The Queer Psychoanalysis Society

Posts Tagged ‘Gay Marriage’

Constitutionality of Recent SCOTUS Decisions — DOMA and Voting Rights

In Instinct for Research, LGBT, Politics, Uncategorized on July 25, 2013 at 12:00 am

Neon Supreme Court

by Matthew Nelson

(This article originally appeared on As It Ought To Be)

The Supreme Court has been getting a lot of attention lately. With the deluge of end-of-term decisions over, it seems everyone is taking turns surveying the damage. But while most commentators ask “helping-or-hurting” questions – How big of a setback was the Prop 8 ruling for marriage traditionalists? Did racism win the day at the University of Texas? – I want to draw attention to a different set of questions raised by two of the year’s biggest decisions. These decisions, on gay marriage and voting rights respectively, offer an excellent opportunity to revisit our government’s famed system of “checks and balances” and ask just what we expect the various branches to do to get along.

In United States v. Windsor, the Court struck down a provision of the Defense of Marriage Act (DOMA) that prevented even already-married same-sex couples from receiving the benefits of a federally acknowledged marriage. It did so because it found that the law violated the so-called “due process clause” of the Fifth Amendment.  So far, so good – this much accords well with our ordinary conception of how the federal government works – the legislature enacts laws, and the judiciary reviews their constitutionality. But in order to get to a place where they could even rule on DOMA’s constitutionality, the Court first had to answer a strange procedural question – was there even a real case to decide?

The problem was that the two sides seemed to agree on the correct ruling. Both the plaintiff, Edith Windsor, and the defendant, the U.S. Government (as represented by its Executive Branch), agreed that the law was unconstitutional. Accordingly, Ms. Windsor ought to be entitled to a refund of more than $350,000 in taxes that she was forced to pay on the estate of her deceased spouse, Thea Spyer, because under DOMA her same-sex marriage did not qualify her for surviving-spouse tax exemption. This led Justice Scalia, in oral arguments, to ask why the case had made it to the Supreme Court at all. What made it different from a debt-related lawsuit where the debtor agrees he owes money but just refuses to pay? In that case, there is no case – the debtor owes the money, no questions asked.

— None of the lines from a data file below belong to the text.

/-- Settles O11: a reserved code raises `IllegalOp`, and no instruction does. -/
theorem reservedOpEndsInIllegalOp : Obligations.ReservedOpEndsInIllegalOp := by
  refine ⟨fun R req hop => ?_, fun R req hstatus => ?_⟩
  · exact respond_of_reservedOp R ((opField_not_mem_assignedOps_iff req).mpr hop)
  · rw [← opField_not_mem_assignedOps_iff]
    cases hdec : decode req with
    | instr i => exact absurd (respond_of_decode_instr R hdec ▸ hstatus) (instrResponse_status_ne_three R i)
    | reservedOp op =>
      obtain ⟨rfl, hop⟩ := decode_eq_reservedOp_iff.mp hdec
      exact hop

/-- Settles O12: the step completes the transaction with the response of O11. -/
theorem reservedOpStepRaisesIllegalOp : Obligations.ReservedOpStepRaisesIllegalOp := by
  intro s req rest hop
  rw [step_of_request rfl, respond_of_reservedOp roms ((opField_not_mem_assignedOps_iff req).mpr hop)]
  rfl

/-! ### The nibbles above the count (R56) -/

theorem readDigits_congr {k : Nat} {d d' : Latches} {hk : k ≤ 13}
    (h : ∀ i : Fin k, d[i.val]'(by omega) = d'[i.val]'(by omega)) : readDigits k d hk = readDigits k d' hk :=
  Option.ext fun x => by simp only [readDigits_eq_some, h]

theorem withDigits12_congr {n : Nibble} {d d' : Latches} (h : ∀ i : Fin 13, i.val < n.toNat → d[i] = d'[i])
    (use : Digits12 → Response) : withDigits12 n d use = withDigits12 n d' use := by
  unfold withDigits12
  split
  next hn =>
    subst hn
    rw [readDigits_congr fun i : Fin 12 => h (i.castLE (by omega)) i.isLt]
  next => rfl

theorem withDigits13_congr {n : Nibble} {d d' : Latches} (h : ∀ i : Fin 13, i.val < n.toNat → d[i] = d'[i])
    (use : Code → Response) : withDigits13 n d use = withDigits13 n d' use := by
  unfold withDigits13
  split
  next hn =>
    subst hn
    rw [readDigits_congr fun i : Fin 13 => h i i.isLt]
  next => rfl

theorem encResponse_congr (R : Roms) {n : Nibble} {d d' : Latches} (h : ∀ i : Fin 13, i.val < n.toNat → d[i] = d'[i]) :
    encResponse R n d = encResponse R n d' := by
  unfold encResponse
  rw [withDigits12_congr h, withDigits13_congr h]

/-- Settles O26: the response is one of five, chosen by `OP`, and each reads below the count only. -/
theorem nibblesAboveTheCountAreIgnored : Obligations.NibblesAboveTheCountAreIgnored := by
  intro R req req' hop hlen hdig
  have henc := encResponse_congr R hdig
  have hmap : mapResponse R (lenField req) (loadLatches req) = mapResponse R (lenField req) (loadLatches req') :=
    withDigits13_congr hdig _
  have hchk : chkResponse (lenField req) (loadLatches req) = chkResponse (lenField req) (loadLatches req') :=
    withDigits12_congr hdig _
  have hvfy : vfyResponse (lenField req) (loadLatches req) = vfyResponse (lenField req) (loadLatches req') :=
    withDigits13_congr hdig _
  rw [respond_eq_by_op, respond_eq_by_op R req', ← hop, ← hlen, henc, hmap, hchk, hvfy]

end Sys2Proof.Machine
end

section
/-! Proofs of the statements about the toolchain (`30_encoding.md`): disassembly (R62), and the source's `encode` on
character strings (R63). -/

namespace Sys2Proof.Machine

/-! ### The operands of an assembled line (R61) -/

/-- The count of an assembled line. -/
def textCount (text : List Char) : Nibble := BitVec.ofNat 4 (min text.length 15)

/-- The operand nibbles of an assembled line. -/
def textLatches (text : List Char) : Latches := Vector.ofFn fun i : Fin 13 => charNibble text i.val

theorem assembleLine_eq (l : AsmLine) :
    assembleLine l = packRequest l.op.code (textCount l.text) (textLatches l.text) := rfl

theorem textCount_toNat (text : List Char) : (textCount text).toNat = min text.length 15 := by
  rw [textCount, BitVec.toNat_ofNat]
  omega

theorem getElem_textLatches_of_lt {text : List Char} {p : Nat} (hp : p < 13) (h : p < text.length) :
    (textLatches text)[p] = charValue text[p] := by
  simp [textLatches, charNibble, h]

theorem getElem_textLatches_of_le {text : List Char} {p : Nat} (hp : p < 13) (h : text.length ≤ p) :
    (textLatches text)[p] = 0 := by
  simp [textLatches, charNibble, h]

/-! ### Disassembly (R62) -/

theorem asmOpOf_wellFormed (op : Nibble) : (asmOpOf op).wellFormed = true := by
  decide +revert

theorem asmOpOf_code (op : Nibble) : (asmOpOf op).code = op := by
  decide +revert

theorem charValue_nibbleChar (v : Nibble) : charValue (nibbleChar v) = v := by
  decide +revert

theorem disassemble_text_length {req : RequestWord} (h : (lenField req).toNat ≤ 13) :
    (disassemble req).text.length = (lenField req).toNat := by
  simp [disassemble, h]

theorem textCount_disassemble {req : RequestWord} (h : (lenField req).toNat ≤ 13) :
    textCount (disassemble req).text = lenField req := by
  apply BitVec.eq_of_toNat_eq
  rw [textCount_toNat, disassemble_text_length h]
  omega

theorem textLatches_disassemble {req : RequestWord} (h : (lenField req).toNat ≤ 13)
    (hzero : ∀ i : Fin 13, (lenField req).toNat ≤ i.val → (loadLatches req)[i] = 0) :
    textLatches (disassemble req).text = loadLatches req := by
  have hlen := disassemble_text_length h
  refine Vector.ext fun p hp => ?_
  by_cases hshown : p < (lenField req).toNat
  · rw [getElem_textLatches_of_lt hp (by omega)]
    simp only [disassemble, List.getElem_map, List.getElem_take, Vector.getElem_toList, charValue_nibbleChar]
  · rw [getElem_textLatches_of_le hp (by omega)]
    exact (hzero ⟨p, hp⟩ (by simpa using hshown)).symm

/-- Settles O51: the assembled line has the word's own fields. -/
theorem assemblyRestoresDisassembledWord : Obligations.AssemblyRestoresDisassembledWord := by
  refine fun req => ⟨asmOpOf_wellFormed _, fun hcount hzero => ?_⟩
  rw [assembleLine_eq, textCount_disassemble hcount, textLatches_disassemble hcount hzero, disassemble, asmOpOf_code,
    packRequest_fields]

/-! ### The characters of a string as digits (R61, R70) -/

theorem charValue_toNat_of_digit {ch : Char} (h : 48 ≤ ch.toNat ∧ ch.toNat ≤ 57) :
    (charValue ch).toNat = ch.toNat - 48 := by
  rw [charValue, if_pos h, BitVec.toNat_ofNat]
  omega

theorem ten_le_charValue_toNat {ch : Char} (h : ¬ (48 ≤ ch.toNat ∧ ch.toNat ≤ 57)) : 10 ≤ (charValue ch).toNat := by
  rw [charValue, if_neg h]
  split_ifs <;> simp only [BitVec.toNat_ofNat] <;> omega

/-- The source reads a character as a digit exactly when the assembler gives it that digit's nibble. -/
theorem charDigit_eq_some_iff {ch : Char} {g : Digit} : charDigit ch = some g ↔ (charValue ch).toNat = g.val := by
  unfold charDigit
  split
  next h => rw [charValue_toNat_of_digit h, Option.some.injEq, Fin.ext_iff]
  next h =>
    have := g.isLt
    have := ten_le_charValue_toNat h
    simp only [reduceCtorEq, false_iff]
    omega

theorem parseDigits_eq_some_iff {text : List Char} {ds : List Digit} :
    parseDigits text = some ds ↔ text.map charDigit = ds.map some := by
  induction text generalizing ds with
  | nil => cases ds <;> simp [parseDigits]
  | cons ch text ih =>
    cases ds with
    | nil => cases hch : charDigit ch <;> cases htext : parseDigits text <;> simp [parseDigits, hch, htext]
    | cons g ds =>
      rw [List.map_cons, List.map_cons, List.cons.injEq, ← ih]
      cases hch : charDigit ch <;> cases htext : parseDigits text <;> simp [parseDigits, hch, htext]

theorem length_of_parseDigits {text : List Char} {ds : List Digit} (h : parseDigits text = some ds) :
    ds.length = text.length := by
  simpa using (congrArg List.length (parseDigits_eq_some_iff.mp h)).symm

/-- The source's parse and the unit's range check read the same digits of a string of `k` characters. -/
theorem parseDigits_eq_some_toList_iff {k : Nat} (hk : k ≤ 13) {text : List Char} (hlen : text.length = k)
    (x : Vector Digit k) : parseDigits text = some x.toList ↔ readDigits k (textLatches text) hk = some x := by
  have hchar : ∀ i : Fin k, charDigit text[i.val] = some x[i] ↔
      ((textLatches text)[i.val]'(by omega)).toNat = x[i].val := fun i => by
    rw [charDigit_eq_some_iff, getElem_textLatches_of_lt (by omega) (by omega)]
  rw [parseDigits_eq_some_iff, readDigits_eq_some, ← forall_congr' hchar, List.ext_getElem_iff]
  simp [hlen, Fin.forall_iff]

theorem parseDigits_eq_readDigits {k : Nat} (hk : k ≤ 13) {text : List Char} (hlen : text.length = k) :
    parseDigits text = (readDigits k (textLatches text) hk).map Vector.toList := by
  refine Option.ext fun ds => ?_
  rw [Option.map_eq_some_iff]
  constructor
  · intro h
    have hds : ds.toArray.size = k := (length_of_parseDigits h).trans hlen
    exact ⟨⟨ds.toArray, hds⟩, (parseDigits_eq_some_toList_iff hk hlen _).mp h, rfl⟩
  · rintro ⟨x, hx, rfl⟩
    exact (parseDigits_eq_some_toList_iff hk hlen x).mpr hx

/-! ### Steps 2 to 6 of the source, on the unit's vectors -/

theorem toList_eq_ofFn {k : Nat} (x : Vector Digit k) : x.toList = List.ofFn fun i : Fin k => x[i] := by
  rw [← Vector.toList_ofFn]
  exact congrArg Vector.toList Vector.ofFn_getElem.symm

But the Executive Branch disagreed…kind of. Although they refused to defend DOMA’s constitutionality, they insisted on enforcing it and requested that the Court continue with the case as if everything were normal. However, because the Executive refused to defend the law, the Bipartisan Legal Advisory Group from the House of Representatives had to step in instead. Their representative, Paul Clement, pointed out that this convoluted scheme had already led at the District Court level to “the most anomalous motion to dismiss in the history of litigation: A motion to dismiss, filed by the United States, asking the district court not to dismiss the case.” Justice Kennedy noted that that is enough to “give you intellectual whiplash.” Indeed.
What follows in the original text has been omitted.